Metastatic propensity of Mutant TP53 with LOH patients
We can analyse the metastatic propensity of primary breast tumor
genomes containing TP53 mutations by using function
met_propensity. This function implements a logistic
regression to fit the Binomial probability of developing metastasis
based on the interpreted mutant genome, with the mutant gene without CNA
(here, Mutant TP53 without LOH) as reference.
x = met_propensity(x, tumor_type = 'BRCA', gene = 'TP53')
#> ℹ There are 2112 different genotypes
#> ℹ The most abundant genotypes are:
#> • Mutant TP53 with LOH (54 Samples, Frequency 0.02)
#> • Mutant PIK3CA without AMP (33 Samples, Frequency 0.01)
#> • Mutant TP53 without LOH (33 Samples, Frequency 0.01)
#> Waiting for profiling to be done...
#> Waiting for profiling to be done...
#> # A tibble: 1 × 6
#> gene class OR low up p.value
#> <chr> <chr> <dbl> <dbl> <dbl> <dbl>
#> 1 TP53 Mutant TP53 with LOH 1.64 1.12 2.41 0.0105The odds ratio (OR) of metastatising for Mutant TP53 with LOH breast cancer is 1.6 (p.value = 0.01) with respect to mutant samples without LOH.
Metastatic tropism of Mutant TP53 with LOH patients
We can analyse the metastatic organotropism of metastatic breast
tumor genomes containing TP53 mutations by using function
met_tropsim. Similarly to the metastatic propensity
analysis, this function implements a logistic regression to fit the
Binomial probability of developing metastasis towards a specific
metastatic site (here the Liver, as example), based on the interpreted
mutant genome, with the mutant gene without CNA (here, Mutant TP53
without LOH) as reference.
x = met_tropism(x, tumor_type = 'BRCA', gene = 'TP53', metastic_site = 'Liver')

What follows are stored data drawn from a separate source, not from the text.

-- ==== Sys2Proof/Machine/Xlate.lean ====
section
/-! DEFINITION. Address translation of a wing (11 R351 to R363): walks with their caches, host addresses with ATS and peer windows,
and the accesses that engines make through them. -/

namespace Sys2Proof.Machine

/-! ### Places -/

/-- Who translates: the place whose walkers and caches serve it (cells 0 to 7, hubs 8 and 9), the binding generation of the half-cell
or hub path that the access belongs to, which tags what is cached (11 R359), and the stream engine whose prefetch buffer is looked in
first (11 R360). -/
structure Site where
  loc : Nat
  tag : W16
  eng : Option Nat
  deriving DecidableEq, Repr

/-- The Curator's place of translation: its hub's walkers (11 R359). -/
def curLoc (s : State) : Nat := 8 + s.holderHub.getD 0

/-- The site of a reader. A half-cell's accesses carry its generation, and a hub path's that of the queue, VF or flow whose access it is
(DEDUCED, log entry 77). -/
def siteOf (s : State) : HostReader → Site
  | .queue q => { loc := curLoc s, tag := (s.que q).gen, eng := none }
  | .image id => { loc := curLoc s, tag := ((s.findReq id).map fun r => (s.que r.que).gen).getD 0, eng := none }
  | .strm e => { loc := e.val / 16, tag := (s.half (e.val / 8)).gen, eng := some e.val }
  | .update w _ => { loc := curLoc s, tag := ((s.hostFn w).map fun f => (s.vf f).gen).getD 0, eng := none }
  | .docent d => { loc := docCell d, tag := (s.half (docHalf s d)).gen, eng := none }
  | .flow f => { loc := 9, tag := (s.flow f).gen, eng := none }

/-- The site of a walk that names its place only: the wing's lowest half-cell of the cell, or its host function at a hub. -/
def walkSite (s : State) (loc w : Nat) : Site :=
  { loc := loc,
    tag :=
      if loc < 8 then
        let h := if decide (((s.half (2 * loc)).owner.map (·.val)) = some w) then 2 * loc else 2 * loc + 1
        (s.half h).gen
      else ((s.hostFn w).map fun f => (s.vf f).gen).getD 0,
    eng := none }

/-! ### Walks -/

/-- The lowest VA bit a level indexes, and the entries of its table (11 R351). -/
def lvlShift (level : Nat) : Nat :=
  match level with
  | 1 => 16 | 2 => 21 | 3 => 30 | _ => 39
def lvlBits (level : Nat) : Nat := if level = 1 then 5 else 9

/-- Fields of a page-table entry (11 R352). -/
def pteType (v : Nat) : Nat := fld v 0 2
def pteW (v : Nat) : Bool := bit v 2
def pteHost (v : Nat) : Bool := bit v 3
def pteAddr (v : Nat) : Nat := fld v 8 48 * 256

/-- Alignment of what an entry names: the next table, or the page (11 R351). -/
def pteAlign (level v : Nat) : Nat :=
  if pteType v = 2 then (if level = 2 then 256 else 4096) else 2 ^ lvlShift level

/-- A malformed TABLE or PAGE entry (11 R353). -/
def pteMalformed (level v : Nat) : Bool :=
  decide (pteType v = 1) || decide (fld v 56 8 ≠ 0) || decide (fld v 4 4 ≠ 0) ||
  (decide (pteType v = 3) && decide (level = 4)) || (decide (pteType v = 2) && decide (level = 1)) ||
  (decide (pteType v = 2) && (pteHost v || pteW v)) || decide (pteAddr v % pteAlign level v ≠ 0) ||
  (!pteHost v && decide (pteAddr v ≥ dramSize))

/-- What a walk gives. -/
inductive Walk where
  | missing
  | ue
  | leaf (host : Bool) (target size : Nat) (writable : Bool)
  deriving DecidableEq, Repr

/-- The translation of an address: none, a table line that cannot be read, or a leaf. -/
inductive Leaf where
  | missing
  | ue
  | entry (e : TlbEntry)
  deriving DecidableEq, Repr

/-- Entries that a place's caches hold: leaf and upper-level (11 R359). -/
def leafCap (loc : Nat) : Nat := if loc < 8 then 4096 else 1024
def upperCap (loc : Nat) : Nat := if loc < 8 then 512 else 128

/-- Adds to a list of cached entries of one place, the oldest giving way. -/
def capped {α : Type} (mine : α → Bool) (cap : Nat) (l : List α) (x : α) : List α :=
  let n := (l.filter mine).length
  let l' := if n < cap then l else match l.findIdx? mine with | some i => l.eraseIdx i | none => l
  l' ++ [x]

/-- Walks down from the table at `base` (11 R351 to R354). -/
def walkFrom (site : Site) (w va : Nat) (wx : WingIx) : Nat → Nat → State → State × Walk
  | 0, _, s => (s, .missing)
  | level + 1, base, s =>
    let lv := level + 1
    let a := base + 8 * fld va (lvlShift lv) (lvlBits lv)
    if !wingOwns s w a then (violate s (some w) 3, .missing)
    else match dramRead s a 8 with
    | none => (dramReadFail s a 8, .ue)
    | some b =>
      let v := fromLE b
      if pteType v = 0 then (s, .missing)
      else if pteMalformed lv v then (s.updWing w fun x => { x with malformed := satInc x.malformed }, .missing)
      else if pteType v = 3 then (s, .leaf (pteHost v) (pteAddr v) (2 ^ lvlShift lv) (pteW v))
      else
        let e : PtwEntry :=
          { loc := site.loc, wing := wx, tag := site.tag, level := level, prefix_ := va / 2 ^ lvlShift lv, base := pteAddr v }
        walkFrom site w va wx level (pteAddr v)
          { s with ptw := capped (fun x => x.loc == site.loc) (upperCap site.loc) s.ptw e }

/-- The deepest cached table for an address: its level and base (11 R359). -/
def ptwHit (s : State) (site : Site) (w va : Nat) : Option (Nat × Nat) :=
  [1, 2, 3].findSome? fun lv =>
    (s.ptw.find? fun x => x.loc == site.loc && x.wing.val == w && x.tag == site.tag && x.level == lv &&
      x.prefix_ == va / 2 ^ lvlShift (lv + 1)).map fun x => (lv, x.base)

/-- A walk of a wing's address from a place: counted, its leaf cached (11 R359, R369). -/
def walk (s : State) (site : Site) (wx : WingIx) (va : Nat) : State × Leaf :=
  let w := wx.val
  let s1 := s.updWing w fun x => { x with walks := satInc x.walks }
  let start := (ptwHit s1 site w va).getD (4, (s1.wing w).live.ptRoot.toNat)
  let r := walkFrom site w va wx start.1 start.2 s1
  match r.2 with
  | .leaf host target size writable =>
    let g := if host then 0#16 else (r.1.ext (extOf target)).gen
    let e : TlbEntry := { loc := site.loc, wing := wx, page := va / size, size := size, host := host, target := target,
                          writable := writable, gen := g, tag := site.tag }
    ({ r.1 with tlb := capped (fun x => x.loc == site.loc) (leafCap site.loc) r.1.tlb e }, .entry e)
  | .missing => (r.1, .missing)
  | .ue => (r.1, .ue)
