-- ==== Sys2Proof/Machine/Updates.lean ====
section
/-! DEFINITION. Table updates (07): row versions, the update rings and their records, the epochs of a catalogue and the epoch
commands, and what a pair does for each (13 R404 to R408). -/

namespace Sys2Proof.Machine

/-! ### Live versions (07 R208) -/

/-- A version of epoch `e` (or the unwritten state), whose next newer one has epoch `newer`, is live (07 R208). -/
def versionLive (c : Cat) (use : List W32) (newer : Option W32) (v : W32 × Nat) : Bool :=
  let unw := v.2 == slotUnwritten
  (!unw && decide (c.openOf = some v.1)) ||
  ((unw || epLe v.1 c.vis) && (newer.isNone || decide (newer = c.openOf))) ||
  use.any fun p => (unw || epLe v.1 p) && (match newer with | some n => epPrec p n | none => true)

/-- The live ones of a row's versions, newest first. -/
def liveVersions (c : Cat) (use : List W32) : Option W32 → List (W32 × Nat) → List (W32 × Nat)
  | _, [] => []
  | newer, v :: rest =>
    let tail := liveVersions c use (some v.1) rest
    if versionLive c use newer v then v :: tail else tail

/-! ### Slots -/

/-- Writes a whole slot, piece by piece, through the memory of its stack (07 R217). -/
def slotWrite (s : State) (t : Table) (k slot : Nat) (bytes : Bytes) : State :=
  let n := if t.slotBytes = 32 then 32 else 64
  (slotPieces t k slot).zipIdx.foldl (fun s p => lineWrite s p.1 (slice bytes (n * p.2) n)) s

/-- A line that a write of a 32 B row must merge with is bad (07 R226). -/
def mergeBad (s : State) (t : Table) (k slot : Nat) : Option Nat :=
  if t.slotBytes = 32 then (slotPieces t k slot).find? fun a => decide (lineFound s a = .bad) else none

/-- OLDER of the slot's header (07 R210). -/
def olderWrite (s : State) (t : Table) (k slot older : Nat) : State :=
  lineWrite s ((slotPieces t k slot).headD 0 + 12) (leBytes 4 older)

/-- The slot that follows each in a chain of versions. -/
def olderLinks : List (W32 × Nat) → List (Nat × Nat)
  | [] => []
  | [v] => [(v.2, slotNone)]
  | v :: u :: rest => (v.2, u.2) :: olderLinks (u :: rest)

/-- The row's bytes with EPOCH and OLDER set (07 R214). -/
def rowImage (body : Bytes) (epoch : W32) (older : Nat) : Bytes :=
  leBytes 4 epoch.toNat ++ slice body 4 8 ++ leBytes 4 older ++ body.drop 16

/-- A free spare slot of a table on a stack, the lowest (07 R210). -/
def freeSpare (s : State) (t : Table) (k : Nat) : Option Nat :=
  let home := homeSlots s t
  let n := (t.used.filter fun u => u.1 == k).length
  ((List.range (min (n + 1) (spareSlots s t))).map (home + ·)).find? fun x => !t.used.contains (k, x)

/-- Directory entries a wing holds on a stack, and all of them (07 R211). -/
def dirUsed (s : State) (w k : Nat) : Nat :=
  (s.dir.filter fun e => e.stack == k && match s.table e.table with | some t => t.wing.val == w | none => false).length
def dirTotal (s : State) (k : Nat) : Nat := (s.dir.filter fun e => e.stack == k).length

def dirFull (s : State) (w k : Nat) : Bool :=
  decide (dirUsed s w k ≥ fld (s.wing w).dirCtl.toNat 0 19) || decide (dirTotal s k ≥ 262144)

def DirEntry.same (a b : DirEntry) : Bool := a.stack == b.stack && a.table == b.table && a.row == b.row

/-- Sets a row's versions: an entry exactly while there is more than one (07 R211). -/
def dirSet (s : State) (e : DirEntry) : State :=
  let others := s.dir.filter fun x => !x.same e
  { s with dir := if e.versions.length ≤ 1 then others else others ++ [e] }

#> Waiting for profiling to be done...
#> Waiting for profiling to be done...
#> # A tibble: 1 × 6
#> gene class OR low up p.value
#> <chr> <chr> <dbl> <dbl> <dbl> <dbl>
#> 1 TP53 Mutant TP53 with LOH 1.90 1.07 3.54 0.0343There is odds ratio (OR) of metastatising to the Liver for Mutant TP53 with LOH breast cancer is almost two-fold (OR = 1.9, p.value = 0.03) with respect to mutant samples without LOH.